AOL reports its first drop in subscribers
Published: Saturday, February 1, 2003 at 6:01 a.m.
Last Modified: Saturday, February 1, 2003 at 1:11 a.m.
NEW YORK (AP) - After a relentless decade-long climb to more than 35 million global subscribers, the number of America Online users has slipped for the first time.
Tucked in among the more dramatic announcements in its earnings release on Wednesday, the online division of AOL Time Warner reported the departure of 170,000 U.S. users in the fourth quarter - despite the splashy release of its latest software, version 8.0.
"While AOL is still the No. 1 online service in terms of reach and time spent online, it is losing relevance steadily," said Dylan Brooks, an independent analyst of Internet service providers.
On Wednesday the company also reported a staggering $99 billion loss for 2002 and the resignation of CNN founder Ted Turner from his post as vice chairman.
But analysts believe the drop in subscribers, however minuscule, could foreshadow a gloomier future for an AOL that has been unable to make the transition to high-speed broadband from its domination of the slow-speed dial-up access market.
Figures from Jupiter Research show that AOL holds slightly fewer than one in three U.S. dial-up subscribers, but just one in 30 broadband accounts.
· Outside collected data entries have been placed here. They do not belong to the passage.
-- ==== Sys2Proof/Laws/Run.lean ====
section
/-! SUPPORT. Runs of the machine: one step of a run at a time. -/

namespace Sys2Proof.Machine

open Sys2Proof

/-- No steps leave the state as it is. -/
theorem run_zero (s : State) : Host.Core.run Sys2Proof.core 0 s = .next s := rfl

/-- A run of one step more is the step and then the run. -/
theorem run_succ_of_step {s t : State} (h : step s = .next t) (k : Nat) :
    Host.Core.run Sys2Proof.core (k + 1) s = Host.Core.run Sys2Proof.core k t := by
  have h' : Sys2Proof.core.step s = .next t := h
  simp only [Host.Core.run, h']

/-- The next step of a core about to complete a word completes it (R12). -/
theorem step_of_completing {s : State} {w : Cmd} (h : s.Completing w) :
    step s = runWord w { s with inFlight := none } := by
  obtain ⟨⟨h1, h2, h3⟩, h4⟩ := h
  simp [step, h1, coreMove, h2, h3, h4]

/-- With an empty schedule the core moves. -/
theorem step_of_no_turns {s : State} (h : s.turns = []) : step s = coreMove s := by
  simp [step, h]

/-- With a turn in the schedule, that turn is made. -/
theorem step_of_turn {s : State} {t : Turn} {rest : List Turn} (h : s.turns = t :: rest) :
    step s = takeTurn t { s with turns := rest } := by
  simp [step, h]

end Sys2Proof.Machine
end

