-- ==== Sys2Proof/Tests/Slice0.lean ====
section
/-! SUPPORT. Tests. Expected values come from spec/: the columns of R63, the rules' own examples, and the vectors of
95_test_vectors.md; the section is named above each group. The last part has one witness for the hypotheses of each
obligation. -/

namespace Sys2Proof.Tests

open Sys2Proof Sys2Proof.Machine

/-! ## WellFormed: each check refuses an ill-formed command (R60: `CH` has four bits) -/

theorem test_wf_startDbs : (Instr.startDbs 16).wf = false ∧ (Instr.startDbs 15).wf = true := by decide

theorem test_wf_startDtb : (Instr.startDtb 16).wf = false ∧ (Instr.startDtb 15).wf = true := by decide

theorem test_wf_startRbs : (Instr.startRbs 16).wf = false ∧ (Instr.startRbs 15).wf = true := by decide

theorem test_wf_startRtb : (Instr.startRtb 16).wf = false ∧ (Instr.startRtb 15).wf = true := by decide

theorem test_wf_startArc : (Instr.startArc 16).wf = false ∧ (Instr.startArc 15).wf = true := by decide

theorem test_wf_feed : (Instr.feed 16 0x00#8).wf = false ∧ (Instr.feed 15 0xFF#8).wf = true := by decide

theorem test_wf_finish : (Instr.finish 16).wf = false ∧ (Instr.finish 15).wf = true := by decide

/-! ## Decoding: a word of every row, its bits written as `OP ++ CH ++ SEL ++ DATA` (R60) from the columns of R63 -/

/-- A word from its four fields, written beside each other (R60). -/
def word (op : BitVec 4) (ch : BitVec 4) (sel : BitVec 8) (data : BitVec 16) : Cmd := op ++ ch ++ sel ++ data

theorem test_decode_nop : decode (word 0x0#4 0#4 0#8 0#16) = .ok .nop := by rfl

theorem test_decode_startDbs : decode (word 0x1#4 0b0110#4 0#8 0#16) = .ok (.startDbs 6) := by rfl

theorem test_decode_startDtb : decode (word 0x1#4 0b1111#4 1#8 0#16) = .ok (.startDtb 15) := by rfl

theorem test_decode_startRbs : decode (word 0x1#4 0b0001#4 2#8 0#16) = .ok (.startRbs 1) := by rfl

theorem test_decode_startRtb : decode (word 0x1#4 0b1000#4 3#8 0#16) = .ok (.startRtb 8) := by rfl

theorem test_decode_startArc : decode (word 0x1#4 0b0010#4 4#8 0#16) = .ok (.startArc 2) := by rfl

theorem test_decode_feed : decode (word 0x2#4 0b1101#4 0#8 0x00A6#16) = .ok (.feed 13 0xA6#8) := by rfl

theorem test_decode_finish : decode (word 0x3#4 0b0111#4 0#8 0#16) = .ok (.finish 7) := by rfl

theorem test_decode_stat : decode (word 0x4#4 0#4 0#8 0#16) = .ok .stat := by rfl

theorem test_decode_tblrdD : decode (word 0x5#4 0#4 0#8 0x0081#16) = .ok (.tblrdD 0x81#8) := by rfl

theorem test_decode_tblrdR : decode (word 0x5#4 0#4 1#8 0x007E#16) = .ok (.tblrdR 0x7E#8) := by rfl

theorem test_decode_step8d : decode (word 0x6#4 0#4 0#8 0x8102#16) = .ok (.step8d 0x8102#16) := by rfl

theorem test_decode_step8r : decode (word 0x7#4 0#4 0#8 0x4081#16) = .ok (.step8r 0x4081#16) := by rfl

theorem test_decode_rev8 : decode (word 0x8#4 0#4 0#8 0x0095#16) = .ok (.rev8 0x95#8) := by rfl

theorem test_decode_rev16 : decode (word 0x9#4 0#4 0#8 0x9005#16) = .ok (.rev16 0x9005#16) := by rfl

/-- The decoder accepts the word. -/
def accepts (w : Cmd) : Bool :=
  match decode w with
  | .ok _ => true
  | .error _ => false
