-- ==== Sys2Proof/Machine/FormatOp.lean ====
section
/-! DEFINITION. FORMAT (41_session_ops.md R93 to R98). -/

namespace Sys2Proof.Machine

/-- The byte writes of FORMAT: DMEM[dest + j] = byte j mod 4 of the frame, j ascending (R94, R95). -/
def formatStores (F : Frame) (dest length : Nat) : List Act :=
  (List.range length).map fun j => .store (dest + j) (frameByte F (j % 4))

/-- The effects of FORMAT in a session: the checks in the order of R93, the range check after them (R41), the frame of the
session's variant encoded once, its byte writes, and OK (R96). `none` from ENCODE is S.variant > 2 (R79, R97). -/
def formatActs (c : Config) (ses : Session) (q : FormatArgs) : Except Refusal (List Act) :=
  if q.hv = false then .ok (raise statusInvalidArgument)
  else if q.dv = false then .ok (raise statusInvalidArgument)
  else
    match encodeDesc c ses.variant.toNat (descOperand q.desc) with
    | none => .ok (raise statusUnknownVersion)
    | some F =>
      if q.destBase + q.length > 2 ^ c.addrW then .error .rangePastTop
      else .ok (formatStores F q.destBase q.length ++ [.respond statusOk])

/-- FORMAT (R93). -/
def execFormat (q : FormatArgs) (s : State) : Host.Outcome State Fault Refusal :=
  s.issue (.format q) (formatActs s.cfg s.session q)

end Sys2Proof.Machine
end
Brooks believes the drop in subscribers was softened by broadband customers who hung on to their AOL accounts to retain e-mail addresses. With consumers becoming more comfortable with broadband, many will flee AOL, he said.
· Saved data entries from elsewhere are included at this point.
/-- Other agents' writes at addresses that exist keep the canonical form. -/
theorem outside_dmemWf (s : State) (addrW : Nat) (act : EnvAct) (ha : act.inRange addrW) (h : dmemWf addrW s.dmem) :
    dmemWf addrW (s.outside act).dmem := by
  cases act with
  | reset => exact h
  | read a => exact h
  | write a b => exact dmemWrite_wf addrW s.dmem a b ha h
  | lateReturn status => exact (lateReturn_dmem s status).symm ▸ h

theorem deliver_dmemWf (s : State) (addrW : Nat) (ha : s.toCome (EnvAct.inRange addrW)) (h : dmemWf addrW s.dmem) :
    dmemWf addrW s.deliver.dmem :=
  deliver_keeps (fun u => dmemWf addrW u.dmem) s (fun _ _ hu => hu)
    (fun e he u hu => outside_dmemWf u addrW e.act (ha e he) hu) h

end Sys2Proof.Machine
end

section
/-! PROOFS. The effects of each operation's rule: which instructions have rules, and what a rule depends on. -/

namespace Sys2Proof.Machine

/-- A frame run by itself answers with the encoder's bytes and nothing else (R80). -/
theorem exec_frame (i : Instr) (h : isRequest i = false) : ∃ w d, ∀ s, exec i s = .next (s.emitFrame w d) := by
  cases i with
  | frameF16 rw cmd addr data mode => exact ⟨_, _, fun _ => rfl⟩
  | frameF14 rw cmd addr data mode => exact ⟨_, _, fun _ => rfl⟩
  | frameF12 rw cmd addr data mode => exact ⟨_, _, fun _ => rfl⟩
  | _ => cases h

/-- A frame has no rule, so an operation with an effect is a request. -/
theorem isRequest_of_mem (i : Instr) (s : State) (acts : List Act) (a : Act) (h : actsOf i s = .ok acts)
    (ha : a ∈ acts) : isRequest i = true := by
  cases i with
  | frameF16 rw cmd addr data mode => cases h; cases ha
  | frameF14 rw cmd addr data mode => cases h; cases ha
  | frameF12 rw cmd addr data mode => cases h; cases ha
  | _ => rfl

/-- A rule depends on the parameters and the session alone. -/
theorem actsOf_congr (i : Instr) (s u : State) (hcfg : u.cfg = s.cfg) (hses : u.session = s.session) :
    actsOf i u = actsOf i s := by
  cases i with
  | write q => simp only [actsOf, hcfg, hses]
  | format q => simp only [actsOf, hcfg, hses]
  | _ => rfl

/-- The fields of INIT pass its checks (R85). -/
def InitPasses (q : InitArgs) : Prop := q.hv = true ∧ q.tp = true ∧ q.variant ≤ 2

/-- INIT's effects: the status of the check that fails, or the commit, the priming calls and the response. -/
theorem initActs_cases (q : InitArgs) :
    (∃ st, initActs q = raise st) ∨
      (InitPasses q ∧
        initActs q = .commit (initSession q) :: .clearAcc :: (primeList (primingReqs q) ++ [.respondAcc])) := by
  by_cases h : InitPasses q
  · obtain ⟨hhv, htp, hvariant⟩ := h
    exact .inr ⟨⟨hhv, htp, hvariant⟩, initActs_valid q hhv htp hvariant⟩
  · refine .inl ?_
    unfold initActs
    split
    · exact ⟨_, rfl⟩
    · next hhv =>
      split
      · exact ⟨_, rfl⟩
      · next htp =>
        split
        · exact ⟨_, rfl⟩
        · next hvariant => exact absurd ⟨by simpa using hhv, by simpa using htp, Nat.not_lt.1 hvariant⟩ h

/-- WRITE's effects: the status of the check that fails, or one shift call and its status. -/
theorem writeActs_cases (c : Config) (ses : Session) (q : WriteArgs) :
    (∃ st, writeActs c ses q = raise st) ∨
      (ses.tp = true ∧ ∃ F, writeActs c ses q = [.callT (.shift F), .respondRet]) := by
  unfold writeActs
  split
  · exact .inl ⟨_, rfl⟩
  · split
    · exact .inl ⟨_, rfl⟩
    · next htp =>
      split
      · exact .inl ⟨_, rfl⟩
      · split
        · exact .inl ⟨_, rfl⟩
        · exact .inr ⟨by simpa using htp, _, rfl⟩

/-- FORMAT's effects where it is not refused: the status of the check that fails, or the byte writes of a range that lies
inside DMEM (R41) and OK. -/
theorem formatActs_cases (c : Config) (ses : Session) (q : FormatArgs) (acts : List Act)
    (h : formatActs c ses q = .ok acts) :
    (∃ st, acts = raise st) ∨
      (q.destBase + q.length ≤ 2 ^ c.addrW ∧
        ∃ F, acts = formatStores F q.destBase q.length ++ [.respond statusOk]) := by
  unfold formatActs at h
  split at h
  · cases h; exact .inl ⟨_, rfl⟩
  · split at h
    · cases h; exact .inl ⟨_, rfl⟩
    · split at h
      · cases h; exact .inl ⟨_, rfl⟩
      · split at h
        · cases h
        · next hrange => cases h; exact .inr ⟨Nat.not_lt.1 hrange, _, rfl⟩

theorem initSession_configured (q : InitArgs) (h : InitPasses q) : (initSession q).configured := by
  obtain ⟨-, -, hvariant⟩ := h
  refine ⟨rfl, ?_⟩
  simp only [initSession, BitVec.toNat_ofNat]
  omega

end Sys2Proof.Machine
end

section
/-! PROOFS. The machine's invariant (O48, O49, O56). An operation that runs is followed effect by effect: `Permitted` checks
what is left of its rule, `State.OnCourse` says that a state may make those effects, and each effect keeps a state on
course. -/

namespace Sys2Proof.Machine

/-! ## The rule of an operation, checked -/

/-- Is the instruction an INIT? B.acc is used by no other (R27). -/
def IsInit (i : Instr) : Prop := ∃ q, i = .init q

/-- What is left of the rule of `i` may be made: `configured` says that the session is known to be configured, `clear` that
B.acc is known to be 0x00. A call needs the first, a response the second, and the rule ends in a response. -/
def Permitted (c : Config) (i : Instr) : Prop → Prop → List Act → Prop
  | _, _, [] => False
  | _, clear, .commit ses :: as =>
    IsInit i ∧ (ses.configured ∧ ses.ctx < 2 ^ c.ctxW) ∧ Permitted c i True clear as
  | configured, _, .clearAcc :: as => Permitted c i configured True as
  | configured, _, .callT _ :: as => configured ∧ Permitted c i True (¬ IsInit i) as
  | configured, _, .orAcc :: as => IsInit i ∧ Permitted c i configured False as
  | configured, clear, .store a _ :: as => a < 2 ^ c.addrW ∧ Permitted c i configured clear as
  | _, clear, .respond _ :: as => clear ∧ as = []
  | _, clear, .respondRet :: as => clear ∧ as = []
  | _, _, .respondAcc :: as => as = []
"Their difficulty in capturing the shift to broadband can't be underestimated," Brooks said. "We could be looking back in two years and saying 'this was the beginning of the end.'"
For its part, AOL has said it has stopped simply signing up new customers for the sake of counting them.
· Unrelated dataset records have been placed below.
-- ==== Sys2Proof/Config.lean ====
section
/-! DEFINITION. The configuration of a ZSC: the named parameters of spec/00_scope.md R9 as one record
of plain data, and the two constants of the model that have no body, so that no proof can see their
value (free values): the installation a reset machine stands in, and the snapshot words after a reset. -/

namespace Sys2Proof

/-- The parameters and capabilities of R9, fixed for one machine (R282). The two capabilities are total
and pure functions of finite arguments (R68), held as tables. -/
structure Installation where
  /-- FLIP_PIVOT (R9, R113). -/
  flipPivot      : Coord
  /-- TILE_DELTA_X[0..7] (R9, R121). -/
  tileDeltaX     : Vector Word 8
  /-- TILE_DELTA_Y[0..7] (R9, R121). -/
  tileDeltaY     : Vector Word 8
  /-- MAX_W - 1: R9 gives MAX_W the range 1..1024, so this is 0..1023. -/
  maxWLess1      : Fin 1024
  /-- MAX_H - 1: R9 gives MAX_H the range 1..1024, so this is 0..1023. -/
  maxHLess1      : Fin 1024
  /-- TILE_ROM_PRESENT (R9, R254). -/
  tileRomPresent : Bool
  /-- TileFetch (R9, R63), the index of texel (u, v) of tile id at 256 * id + 16 * v + u. -/
  tileRom        : Table Byte
  /-- ColorWire (R9, R68), (paletteBase, attr) of the raw code at index raw. -/
  colorWiring    : Table Pixel
deriving DecidableEq, Repr, Inhabited

/-- MAX_W of R9. -/
def Installation.maxW (c : Installation) : Nat := c.maxWLess1.val + 1

/-- MAX_H of R9. -/
def Installation.maxH (c : Installation) : Nat := c.maxHLess1.val + 1

/-- The installation the machine after power-on stands in: free, because R9 makes every parameter a
model argument (notes/assumptions/2.md). -/
opaque Config.installation : Installation

/-- `Config.snapAfterReset n a`: what snapshot word `a` holds after the `n`-th reset while nothing has
written it: free, because R281 leaves each word of each reset unspecified (notes/assumptions/1.md). -/
opaque Config.snapAfterReset : Nat → Nat → Word

end Sys2Proof
end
In a conference call with analysts this week, as well as previous meetings with analysts, AOL's chief financial officer Wayne Pace has said AOL wants to concentrate on customers who actually pay their $23.90 monthly access fee, rather than those who commit only to its famous free trial offers.
AOL believes the drop in customers - all based in the United States - will be a minor blip, not the start of a major downward trend. Pace has said the company expects an overall growth in subscriber numbers in 2003.
Surprisingly, AOL's October release of its latest software seemed to have no effect on its subscriber numbers. When it released its previous version, 7.0, in October 2001, the company added two million users within months.
AOL Time Warner shares fell 34 cents, or 2.8 percent, to close Friday at $11.66 each on the New York Stock Exchange.